In order to address the above problems, we undertook a thorough study of the following 17 annotations databases and their respective types of IDs: Swiss-Prot (IDs, accession numbers), TrEMBL (accession numbers, TrEMBL IDs), NREF (protein IDs), PIR (accession IDs), GO (GO IDs), KEGG (pathway IDs), Entrez Gene (Gene ID, gene symbol), GenBank (GI ID, accession and sequence numbers), GenPept (accession numbers), IMAGE (clone ID), RefSeq (protein, genome, mRNA accession number), UniGene (cluster ID), OMIM (OMIM number), PDB (PDB ID), Eukaryotic Promoter Database (accession number), HUGO Gene Nomenclature Committee (HGNC ID) and NetAffx (Affymetrix probe IDs). Based on the structure of these databases, we developed a relational database that allows meaningful mappings of various types of IDs onto each other. This meta-database was implemented in Oracle and all relevant data from the above databases was downloaded and used to populate the local database. Fig. 1 shows a simplified schema of the part of the Onto-Tools database that is used by Onto-Translate (the complete schema includes over 70 tables). As shown in the figure, Entrez Gene, RefSeq and iProclass databases are used as central hubs that link all other source databases.

Fig. 1 — Onto-Translate relational database schema. This schema contains an entity for each of the source databases used by OT. The shapes represent the type of the given biological entity. A relationship between two databases is represented by a line connecting the two entities. The type of relationship between two entities is indicated by labels on the corresponding line. For instance, the relationship between Entrez Gene and Gene Ontology is many-to-many. In other words, a gene may be annotated using zero or more GO terms and a GO term may be used to annotate zero or more genes.
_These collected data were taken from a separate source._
/-- 30_encoding R89: the worked request and its response, on a block whose FRAME_CAPACITY admits the frame. -/
def Obligations.WorkedEncodeExample : Prop :=
  encode (.encode 2 1 0x22 1901 [])
    = [0x08, 0x02, 0x01, 0x22, 0x6D, 0x07, 0x00, 0x00, 0x00, 0x00, 0x00, 0x00] ∧
  ∀ s, s.port = .idle → s.cfg.frameCapacity.exceededBy 9 = false →
    PortAnswers [0x08, 0x02, 0x01, 0x22, 0x6D, 0x07, 0x00, 0x00, 0x00, 0x00, 0x00, 0x00] s
      [0x00, 0x09, 0x00, 0x00, 0x00, 0x48, 0x5A, 0x04, 0x02, 0x01, 0x22, 0x6D, 0x07, 0xA5]

/-! ## The options packer -/

/-- 40_options R101: OPT_PACK packs six fields that fit, and otherwise reports the first that does not, in packing order. -/
def Obligations.OptPackPacksOrReportsFirstBadField : Prop :=
  ∀ s (ef sb tr rs rp nm : Byte),
    (ef.toNat < 2 → sb.toNat < 2 → tr.toNat < 4 → rs.toNat < 2 → rp.toNat < 4 → nm.toNat < 2 →
      Answers (.optPack ef sb tr rs rp nm) s [0x00#8, BitVec.ofNat 8
        (128 * ef.toNat + 64 * sb.toNat + 16 * tr.toNat + 8 * rs.toNat + 2 * rp.toNat + nm.toNat)]) ∧
    (2 ≤ ef.toNat → Answers (.optPack ef sb tr rs rp nm) s [0x01#8, 0x00#8]) ∧
    (ef.toNat < 2 → 2 ≤ sb.toNat → Answers (.optPack ef sb tr rs rp nm) s [0x01#8, 0x01#8]) ∧
    (ef.toNat < 2 → sb.toNat < 2 → 4 ≤ tr.toNat → Answers (.optPack ef sb tr rs rp nm) s [0x01#8, 0x02#8]) ∧
    (ef.toNat < 2 → sb.toNat < 2 → tr.toNat < 4 → 2 ≤ rs.toNat →
      Answers (.optPack ef sb tr rs rp nm) s [0x01#8, 0x03#8]) ∧
    (ef.toNat < 2 → sb.toNat < 2 → tr.toNat < 4 → rs.toNat < 2 → 4 ≤ rp.toNat →
      Answers (.optPack ef sb tr rs rp nm) s [0x01#8, 0x04#8]) ∧
    (ef.toNat < 2 → sb.toNat < 2 → tr.toNat < 4 → rs.toNat < 2 → rp.toNat < 4 → 2 ≤ nm.toNat →
      Answers (.optPack ef sb tr rs rp nm) s [0x01#8, 0x05#8])

/-- 40_options R104: OPT_UNPACK splits any byte into its six fields. -/
def Obligations.OptUnpackSplitsEveryByte : Prop :=
  ∀ s (opt : Byte), Answers (.optUnpack opt) s
    [0x00#8, BitVec.ofNat 8 (opt.toNat / 128), BitVec.ofNat 8 (opt.toNat / 64 % 2), BitVec.ofNat 8 (opt.toNat / 16 % 4),
      BitVec.ofNat 8 (opt.toNat / 8 % 2), BitVec.ofNat 8 (opt.toNat / 2 % 4), BitVec.ofNat 8 (opt.toNat % 2)]

/-- 40_options R105: the round trip in both directions, which makes OPT_PACK a bijection between the accepted field sets and
the 256 bytes. -/
def Obligations.PackAndUnpackAreInverse : Prop :=
  (∀ s (ef sb tr rs rp nm opt : Byte), Answers (.optPack ef sb tr rs rp nm) s [0x00#8, opt] →
    Answers (.optUnpack opt) s [0x00#8, ef, sb, tr, rs, rp, nm]) ∧
  (∀ s (opt ef sb tr rs rp nm : Byte), Answers (.optUnpack opt) s [0x00#8, ef, sb, tr, rs, rp, nm] →
    Answers (.optPack ef sb tr rs rp nm) s [0x00#8, opt])

/-! ## The length field -/

/-- 41_length R121: LEN_ENCODE's two forms and its range. -/
def Obligations.LenEncodeChoosesFormByCoreLength : Prop :=
  ∀ s (n : Word),
    (6 ≤ n.toNat → n.toNat ≤ 255 → Answers (.lenEncode n) s ([0x00#8] ++ le32 1 ++ [BitVec.ofNat 8 (n.toNat - 3)])) ∧
    (256 ≤ n.toNat → n.toNat ≤ 65539 → Answers (.lenEncode n) s
      ([0x00#8] ++ le32 2 ++ [BitVec.ofNat 8 ((n.toNat - 4) % 256), BitVec.ofNat 8 ((n.toNat - 4) / 256)])) ∧
    (n.toNat < 6 ∨ 65539 < n.toNat → Answers (.lenEncode n) s [0x05#8, 0x00#8])

/-- 41_length R123: what a receiver computes from the field. -/
def Obligations.LengthFieldDecodesToCoreLength : Prop :=
  ∀ s (n : Word), 6 ≤ n.toNat → n.toNat ≤ 65539 →
    (n.toNat ≤ 255 → ∃ len : Byte, Answers (.lenEncode n) s ([0x00#8] ++ le32 1 ++ [len]) ∧ len.toNat = n.toNat - 3) ∧
    (255 < n.toNat → ∃ lsl msl : Byte, Answers (.lenEncode n) s ([0x00#8] ++ le32 2 ++ [lsl, msl]) ∧
      lsl.toNat + msl.toNat * 256 = n.toNat - 4)

/-- 41_length R125: LEN_DECODE accepts exactly the canonical fields. -/
def Obligations.LenDecodeAcceptsCanonicalFieldsOnly : Prop :=
  (∀ s (len : Byte), 3 ≤ len.toNat → len.toNat ≤ 252 →
    Answers (.lenDecode [len]) s ([0x00#8] ++ le32 (len.toNat + 3))) ∧
  (∀ s (len : Byte), len.toNat < 3 ∨ 252 < len.toNat → Answers (.lenDecode [len]) s [0x05#8, 0x00#8]) ∧
  (∀ s (lsl msl : Byte), 252 ≤ lsl.toNat + 256 * msl.toNat →
    Answers (.lenDecode [lsl, msl]) s ([0x00#8] ++ le32 (lsl.toNat + 256 * msl.toNat + 4))) ∧
  (∀ s (lsl msl : Byte), lsl.toNat + 256 * msl.toNat < 252 → Answers (.lenDecode [lsl, msl]) s [0x05#8, 0x00#8]) ∧
  (∀ s (field : List Byte), field.length ≠ 1 → field.length ≠ 2 → Answers (.lenDecode field) s [0x05#8, 0x00#8])

/-- 41_length R127, first two sentences: LEN_ENCODE and LEN_DECODE are inverse on what they accept, and the form is told by
`core_len`. -/
def Obligations.LenEncodeAndDecodeAreInverse : Prop :=
  (∀ s (n : Word) (field : List Byte), Answers (.lenEncode n) s ([0x00#8] ++ le32 field.length ++ field) →
    Answers (.lenDecode field) s ([0x00#8] ++ le32 n.toNat) ∧ (field.length = 1 ↔ n.toNat ≤ 255) ∧
      (field.length = 2 ↔ 255 < n.toNat)) ∧
  (∀ s (field : List Byte) (n : Word), Answers (.lenDecode field) s ([0x00#8] ++ le32 n.toNat) →
    Answers (.lenEncode n) s ([0x00#8] ++ le32 field.length ++ field))

/-! ## The checksum -/

/-- 42_checksum R141: REORDER's result, byte by byte: in each group of four, byte `j` is the operand's byte `3 - j`, zero past
the operand's end. (The count of a result of 2^32 bytes or more is a free value, log 9.) -/
def Obligations.ReorderReversesPaddedGroups : Prop :=
  ∀ s (seq : List Byte), ∃ (count result : List Byte), Answers (.reorder seq) s ([0x00#8] ++ count ++ result) ∧
    count.length = 4 ∧ (result.length < 2 ^ 32 → count = le32 result.length) ∧
    result.length = 4 * ((seq.length + 3) / 4) ∧
    ∀ g j, j < 4 → 4 * g + j < result.length → result[4 * g + j]? = some (seq.getD (4 * g + (3 - j)) 0x00#8)

/-- 42_checksum R142: the reorder laws, and the checksum of one complete group. -/
def Obligations.ReorderLaws : Prop :=
  (∀ seq : List Byte, seq.length % 4 = 0 → reorder (reorder seq) = seq) ∧
  (∀ (seq : List Byte) (j : Nat), 0 < seq.length % 4 → j ≤ 4 - seq.length % 4 →
    reorder (seq ++ List.replicate j 0x00#8) = reorder seq) ∧
  (∀ a b c d : Byte, checksum [a, b, c, d] = lowByte (crc32 [d, c, b, a]))

/-- 42_checksum R144: the byte step is eight bit steps from the register XOR the byte in bits 31:24; in each, bit `k` of the new
register is bit `k - 1` of the old (0 for `k = 0`), XOR the polynomial's bit `k` when the old bit 31 was set. -/
def Obligations.CrcByteStepIsEightTestedShifts : Prop :=
  ∀ (crc : Word) (b : Byte), ∃ w : Nat → Word,
    (∀ k, k < 32 → (w 0).getLsbD k = (crc.getLsbD k ^^ (decide (24 ≤ k) && b.getLsbD (k - 24)))) ∧
    (∀ n, n < 8 → ∀ k, k < 32 → (w (n + 1)).getLsbD k
      = ((decide (0 < k) && (w n).getLsbD (k - 1)) ^^ ((w n).getLsbD 31 && (0x04C11DB7#32).getLsbD k))) ∧
    crcStep crc b = w 8

/-- 42_checksum R143, R148: CRC32_ENGINE returns the register run over its operand as given, from `0xFFFFFFFF`, byte by byte, with no
final XOR. -/
def Obligations.Crc32EngineReturnsWholeRegister : Prop :=
  crc32 [] = 0xFFFFFFFF#32 ∧ (∀ (r : List Byte) (b : Byte), crc32 (r ++ [b]) = crcStep (crc32 r) b) ∧
  (∀ s (seq : List Byte), Answers (.crc32Engine seq) s ([0x00#8] ++ le32 (crc32 seq).toNat))

/-- 42_checksum R146: the derived check values. -/
def Obligations.Crc32CheckValues : Prop :=
  crc32 [] = 0xFFFFFFFF#32 ∧ crc32 [0x00#8] = 0x4E08BFB4#32 ∧
  crc32 [0x00#8, 0x00#8, 0x00#8, 0x00#8] = 0xC704DD7B#32 ∧
  crc32 [0x31#8, 0x32#8, 0x33#8, 0x34#8, 0x35#8, 0x36#8, 0x37#8, 0x38#8, 0x39#8] = 0x0376E6E7#32

/-- 42_checksum R149, R152: CHECKSUM returns bits 7:0 of the register run over the reordered operand, for an operand of any length. -/
def Obligations.ChecksumIsLowByteOfReorderedCrc : Prop :=
  ∀ s (seq : List Byte), Answers (.checksum seq) s [0x00#8, BitVec.ofNat 8 ((crc32 (reorder seq)).toNat % 256)]

/-- 42_checksum R153: CHECKSUM is the composition of the exposed commands: CRC32_ENGINE of REORDER's result, low byte first. -/
def Obligations.ChecksumIsComposedOfItsCommands : Prop :=
  ∀ s (seq : List Byte), ∃ (count r : List Byte) (b0 b1 b2 b3 : Byte),
    Answers (.reorder seq) s ([0x00#8] ++ count ++ r) ∧ count.length = 4 ∧
    Answers (.crc32Engine r) s [0x00#8, b0, b1, b2, b3] ∧ Answers (.checksum seq) s [0x00#8, b0]

/-- 42_checksum R154: CHECKSUM is a function of its operand alone, and zero bytes that only fill the last group do not change it. -/
def Obligations.ChecksumIgnoresPaddingZeros : Prop :=
  ∃ f : List Byte → Byte, (∀ s seq, Answers (.checksum seq) s [0x00#8, f seq]) ∧
    ∀ (seq : List Byte) (j : Nat), 0 < seq.length % 4 → j ≤ 4 - seq.length % 4 →
      f (seq ++ List.replicate j 0x00#8) = f seq

/-- 42_checksum R155, "The CRC is affine over GF(2)": of three sequences of one length, the register of their XOR is the XOR of
their registers. -/
def Obligations.CrcIsAffine : Prop :=
  ∀ a b c : List Byte, a.length = b.length → b.length = c.length →
    crc32 (List.zipWith (· ^^^ ·) (List.zipWith (· ^^^ ·) a b) c) = crc32 a ^^^ crc32 b ^^^ crc32 c

/-- 42_checksum R155: one flipped bit changes the register by a value that depends only on the bit and on the byte's distance from the
end of the reordered sequence; below distance 240 the checksum misses exactly the eight flips R155 lists. -/
def Obligations.FlippedBitChangesChecksumByDistance : Prop :=
  ∃ δ : Nat → Nat → Word, ∀ (seq : List Byte) (i j : Nat), i < seq.length → j < 8 →
    let d := 4 * ((seq.length + 3) / 4) - 1 - (4 * (i / 4) + (3 - i % 4))
    crc32 (reorder (flipBit seq i j)) = crc32 (reorder seq) ^^^ δ d j ∧
    (d < 240 → (checksum (flipBit seq i j) = checksum seq ↔
      (d, j) ∈ [(22, 4), (22, 5), (54, 0), (116, 0), (116, 1), (116, 2), (239, 6), (239, 7)]))

/-! ## The frame codec -/

/-- 43_frame R174: ENCODE builds the frame of 30_encoding R60, and raises its three errors in order. -/
def Obligations.EncodeBuildsTheWireFrame : Prop :=
  ∀ s (dest src opt : Byte) (code : Word) (payload : List Byte),
    (65535 < code.toNat → Answers (.encode dest src opt code payload) s [0x02#8, 0x00#8]) ∧
    (code.toNat ≤ 65535 → 65539 < messageCoreLength code payload →
      Answers (.encode dest src opt code payload) s [0x05#8, 0x00#8]) ∧
    (code.toNat ≤ 65535 → messageCoreLength code payload ≤ 65539 →
      s.cfg.frameCapacity.exceededBy (wireFrame dest src opt code payload).length = true →
      Answers (.encode dest src opt code payload) s [0x06#8, 0x00#8]) ∧
    (Encodable s.cfg.frameCapacity dest src opt code payload →
      Answers (.encode dest src opt code payload) s
        ([0x00#8] ++ le32 (wireFrame dest src opt code payload).length ++ wireFrame dest src opt code payload))

/-- 30_encoding R62, R63, R64: where every field of an ENCODE result stands, how its length field and its length agree, and what its
last byte is. -/
def Obligations.EncodedFrameLayout : Prop :=
  ∀ s (dest src opt : Byte) (code : Word) (payload : List Byte),
    Encodable s.cfg.frameCapacity dest src opt code payload →
    ∃ f : List Byte, Answers (.encode dest src opt code payload) s ([0x00#8] ++ le32 f.length ++ f) ∧
      let m := if 255 < code.toNat then 1 else 0
      let coreLen := 6 + m + payload.length
      f[0]? = some 0x48#8 ∧ f[1]? = some 0x5A#8 ∧ f[f.length - 1]? = some (checksum (f.take (f.length - 1))) ∧
      (coreLen ≤ 255 →
        f.length = coreLen + 2 ∧ 8 ≤ f.length ∧ f.length ≤ 257 ∧ f[2]? = some (BitVec.ofNat 8 (f.length - 5)) ∧
        f[3]? = some dest ∧ f[4]? = some src ∧ f[5]? = some opt ∧ f[6]? = some (BitVec.ofNat 8 (code.toNat % 256)) ∧
        (m = 1 → f[7]? = some (BitVec.ofNat 8 (code.toNat / 256))) ∧
        ∀ k, k < payload.length → f[7 + m + k]? = payload[k]?) ∧
      (255 < coreLen →
        f.length = coreLen + 3 ∧ 259 ≤ f.length ∧ f.length ≤ 65542 ∧
        (∃ lsl msl : Byte, f[2]? = some lsl ∧ f[3]? = some msl ∧ lsl.toNat + 256 * msl.toNat = f.length - 7) ∧
        f[4]? = some dest ∧ f[5]? = some src ∧ f[6]? = some opt ∧ f[7]? = some (BitVec.ofNat 8 (code.toNat % 256)) ∧
        (m = 1 → f[8]? = some (BitVec.ofNat 8 (code.toNat / 256))) ∧
        ∀ k, k < payload.length → f[8 + m + k]? = payload[k]?)

/-- 43_frame R183, R184, R185: VALIDATE checks the minimum length and the checksum and nothing else; a buffer that differs from a valid
one in its last byte alone is invalid. -/
def Obligations.ValidateChecksLengthAndChecksumOnly : Prop :=
  ∀ s (buf : List Byte),
    (buf.length < 8 → Answers (.validate buf) s [0x03#8, 0x00#8]) ∧
    (∀ (body : List Byte) (last : Byte), 8 ≤ buf.length → buf = body ++ [last] →
      (checksum body = last → Answers (.validate buf) s [0x00#8, 0x01#8]) ∧
      (checksum body ≠ last → Answers (.validate buf) s [0x00#8, 0x00#8]) ∧
      (∀ other, Answers (.validate buf) s [0x00#8, 0x01#8] → other ≠ last →
        Answers (.validate (body ++ [other])) s [0x00#8, 0x00#8]))
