/-- A command whose operand fits FRAME_CAPACITY has a result of at most 7 bytes more. -/
theorem result_length_lt {cap : Nat} {i : Instr} {result : List Byte} (hfit : i.operandLength ≤ cap)
    (h : commandResponse (.atMost cap) i = .ok result) : result.length < cap + 8 := by
  cases i with
  | optPack =>
    obtain ⟨v, -, rfl⟩ := respond_eq_ok_iff.mp h
    exact Nat.lt_add_left cap (by decide : 1 < 8)
  | optUnpack =>
    cases h
    exact Nat.lt_add_left cap (by decide : 6 < 8)
  | lenEncode n =>
    obtain ⟨field, hfield, rfl⟩ := respond_eq_ok_iff.mp h
    obtain ⟨-, -, rfl⟩ := lenEncode_eq_ok hfield
    rw [bytesField_length, lengthField_length]
    split <;> omega
  | lenDecode =>
    obtain ⟨n, -, rfl⟩ := respond_eq_ok_iff.mp h
    exact Nat.lt_add_left cap (by decide : 4 < 8)
  | reorder seq =>
    cases h
    have hseq : seq.length ≤ cap := hfit
    rw [bytesField_length, reorder_length]
    omega
  | crc32Engine =>
    cases h
    exact Nat.lt_add_left cap (by decide : 4 < 8)
  | checksum =>
    cases h
    exact Nat.lt_add_left cap (by decide : 1 < 8)
  | encode dest src opt code payload =>
    rw [commandResponse] at h
    split at h
    · cases h
    · split at h
      · cases h
      · split at h <;> cases h
        next hframe =>
        simp only [Capacity.exceededBy, decide_eq_true_eq] at hframe
        rw [bytesField_length]
        omega
  | validate =>
    rw [commandResponse] at h
    split at h <;> cases h
    exact Nat.lt_add_left cap (by decide : 1 < 8)
  | parse expectMsc buf =>
    have hbuf : buf.length ≤ cap := hfit
    rw [commandResponse] at h
    split at h
    · cases h
    · next hlen =>
      split at h
      · obtain ⟨f, hf, rfl⟩ := respond_eq_ok_iff.mp h
        have hpayload := payload_length_of_parseFields (Nat.not_lt.mp hlen) hf
        rw [frameFieldsResult_length]
        omega
      · cases h

theorem Instr.fits_atMost_iff (cap : Nat) (i : Instr) : i.fits (.atMost cap) = true ↔ i.operandLength ≤ cap := by
  rw [Instr.fits_iff, Capacity.exceededBy, decide_eq_false_iff_not, Nat.not_lt]

/-- Settles O9: a request that decodes is one whose operand fits, and any other gets an error's two bytes. -/
theorem responseLengthIsBounded : Obligations.ResponseLengthIsBounded := by
  intro s req cap hp hcap
  refine ⟨_, (portAnswers_iff hp (serve_eq_finish req s) _).mpr rfl, responseBytes_length_le (by omega) fun result h => ?_⟩
  rw [hcap] at h
  cases hd : decode (.atMost cap) req with
  | error e =>
    rw [requestResponse_of_decode_error hd] at h
    cases h
  | ok i =>
    rw [requestResponse_of_decode_ok hd] at h
    obtain ⟨-, -, hfit⟩ := (decode_eq_ok_iff _ _ _).mp hd
    exact result_length_lt ((Instr.fits_atMost_iff cap i).mp hfit) h

end Sys2Proof
end

section
/-! SUPPORT. LEN_ENCODE and LEN_DECODE undo each other (R127). -/

namespace Sys2Proof

open Sys2Proof.Machine

theorem lenDecode_lengthField {n : Nat} (h₁ : 6 ≤ n) (h₂ : n ≤ 65539) : lenDecode (lengthField n) = .ok n := by
  by_cases hone : n ≤ 255
  · have hlen : (BitVec.ofNat 8 (n - 3)).toNat = n - 3 := Nat.mod_eq_of_lt (by omega)
    rw [lengthField_of_le hone, lenDecode_one_ok (by omega) (by omega), hlen, Nat.sub_add_cancel (by omega)]
  · have hsum := toNat_low_byte_add_high_byte (n := n - 4) (by omega)
    rw [lengthField_of_lt (by omega), lenDecode_two_ok (by omega), hsum, Nat.sub_add_cancel (by omega)]

/-- A byte is found again in the field that its two halves make (R120). -/
theorem ofNat_low_high (lsl msl : Byte) :
    [BitVec.ofNat 8 ((lsl.toNat + 256 * msl.toNat) % 256), BitVec.ofNat 8 ((lsl.toNat + 256 * msl.toNat) / 256)]
      = [lsl, msl] := by
  simp only [List.cons.injEq, and_true, BitVec.toNat_eq, BitVec.toNat_ofNat]
  omega

/-- LEN_DECODE accepts a field exactly when LEN_ENCODE produces it (R125). -/
theorem lenDecode_eq_ok_iff (field : List Byte) (n : Nat) :
    lenDecode field = .ok n ↔ 6 ≤ n ∧ n ≤ 65539 ∧ field = lengthField n := by
  refine ⟨fun h => ?_, fun ⟨h₁, h₂, h⟩ => h ▸ lenDecode_lengthField h₁ h₂⟩
  match field with
  | [] | _ :: _ :: _ :: _ => cases h
  | [len] =>
    by_cases hrange : len.toNat < 3 ∨ 252 < len.toNat
    · cases (lenDecode_one_error hrange).symm.trans h
    · obtain rfl := Except.ok.inj ((lenDecode_one_ok (by omega) (by omega)).symm.trans h)
      refine ⟨by omega, by omega, ?_⟩
      rw [lengthField_of_le (by omega), Nat.add_sub_cancel, BitVec.ofNat_toNat, BitVec.setWidth_eq]
  | [lsl, msl] =>
    by_cases hrange : lsl.toNat + 256 * msl.toNat < 252
    · cases (lenDecode_two_error hrange).symm.trans h
    · obtain rfl := Except.ok.inj ((lenDecode_two_ok (by omega)).symm.trans h)
      refine ⟨by omega, by omega, ?_⟩
      rw [lengthField_of_lt (by omega), Nat.add_sub_cancel, ofNat_low_high]

theorem u32Bytes_injective {v w : Word} (h : u32Bytes v = u32Bytes w) : v = w := by
  have hread := readU32_u32Bytes v []
  rw [h, readU32_u32Bytes] at hread
  exact (Prod.mk.inj (Option.some.inj hread)).1.symm

theorem answers_lenEncode_iff (s : State) (n : Word) (field : List Byte) :
    Answers (.lenEncode n) s ([0x00#8] ++ le32 field.length ++ field) ↔
      6 ≤ n.toNat ∧ n.toNat ≤ 65539 ∧ field = lengthField n.toNat := by
  constructor
  · intro h
    by_cases hrange : n.toNat < 6 ∨ 65539 < n.toNat
    · exact absurd (h.unique (answers_lenEncode_outOfRange s hrange)) (by simp)
    · have h₁ : 6 ≤ n.toNat := by omega
      have h₂ : n.toNat ≤ 65539 := by omega
      exact ⟨h₁, h₂, (List.append_inj (h.unique (answers_lenEncode s h₁ h₂)) rfl).2⟩
  · rintro ⟨h₁, h₂, rfl⟩
    exact answers_lenEncode s h₁ h₂

theorem answers_lenDecode_iff (s : State) (field : List Byte) (n : Word) :
    Answers (.lenDecode field) s ([0x00#8] ++ le32 n.toNat) ↔ lenDecode field = .ok n.toNat := by
  refine ⟨fun h => ?_, fun h => answers_lenDecode s h n.isLt⟩
  rw [answers_iff_commandResponse, commandResponse] at h
  cases hd : lenDecode field with
  | error e =>
    rw [hd] at h
    exact absurd (List.cons.inj h).1.symm (statusByte_ne_zero e.status)
  | ok k =>
    obtain ⟨-, hk, -⟩ := (lenDecode_eq_ok_iff field k).mp hd
    rw [hd, ← u32Bytes_eq_le32] at h
    rw [u32Bytes_injective (List.cons.inj h).2, BitVec.toNat_ofNat, Nat.mod_eq_of_lt (by omega)]

/-- Settles O29: both answers say that the field is the length field of a core length in range. -/
theorem lenEncodeAndDecodeAreInverse : Obligations.LenEncodeAndDecodeAreInverse := by
  refine ⟨fun s n field h => ?_, fun s field n h => ?_⟩
  · obtain ⟨h₁, h₂, rfl⟩ := (answers_lenEncode_iff s n field).mp h
    refine ⟨(answers_lenDecode_iff s _ n).mpr (lenDecode_lengthField h₁ h₂), ?_⟩
    rw [lengthField_length]
    split <;> omega
  · rw [answers_lenEncode_iff, ← lenDecode_eq_ok_iff]
    exact (answers_lenDecode_iff s field n).mp h

end Sys2Proof
end

section
/-! SUPPORT. PARSE accepts wire frames only (R196 with R174): the buffer is put together again from what PARSE's checks
have found. -/

namespace Sys2Proof

open Sys2Proof.Machine

variable {buf : List Byte}

/-! ## A buffer by its parts -/

theorem take_eq_map_byteAt {s : List Byte} {k : Nat} (hk : k ≤ s.length) :
    s.take k = (List.range k).map (byteAt s) := by
  apply List.ext_getElem
  · simp [hk]
  · intro i h₁ h₂
    have hi : i < s.length := by simp at h₁; omega
    simp [byteAt, hi]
Using this database as a back-end resource, we developed a tool, Onto-Translate, that can perform arbitrary translations in an optimal manner. Given two types of IDs, a translation source ID and a translation destination ID, as well as a list of specific source IDs, the algorithm calculates an optimal route between the source type and the translation type and performs the translation. The optimality of the translation is not intended in the sense of finding the translation that involves the shortest path (i.e., the lowest number of intermediate translations) but rather by the trustworthiness of the data contained in various databases. A path is defined as trustworthy if for every ID type used in any of the necessary intermediate translations, the path passes through the tables corresponding to the database that is considered as the authoritative source for that particular type of ID. For instance, Entrez Gene is considered as the authoritative source for gene data, KEGG is considered the authoritative source for pathway data, PDB the authoritative source for protein structures, etc. Thus, even if the entries of many databases across the world contain protein structure IDs, for instance, a translation involving this type of ID must use data from PDB in order to be valid. Table 2 shows some examples of some ID types and their authoritative sources.

Table 2.

Authoritative database sources in Onto-Translate for different types of biological entities. A path is considered biologically valid if it either starts or ends in one of the authoritative sources. For instance, when converting from or to a gene ID, the path must start or end in Entrez Gene, respectively.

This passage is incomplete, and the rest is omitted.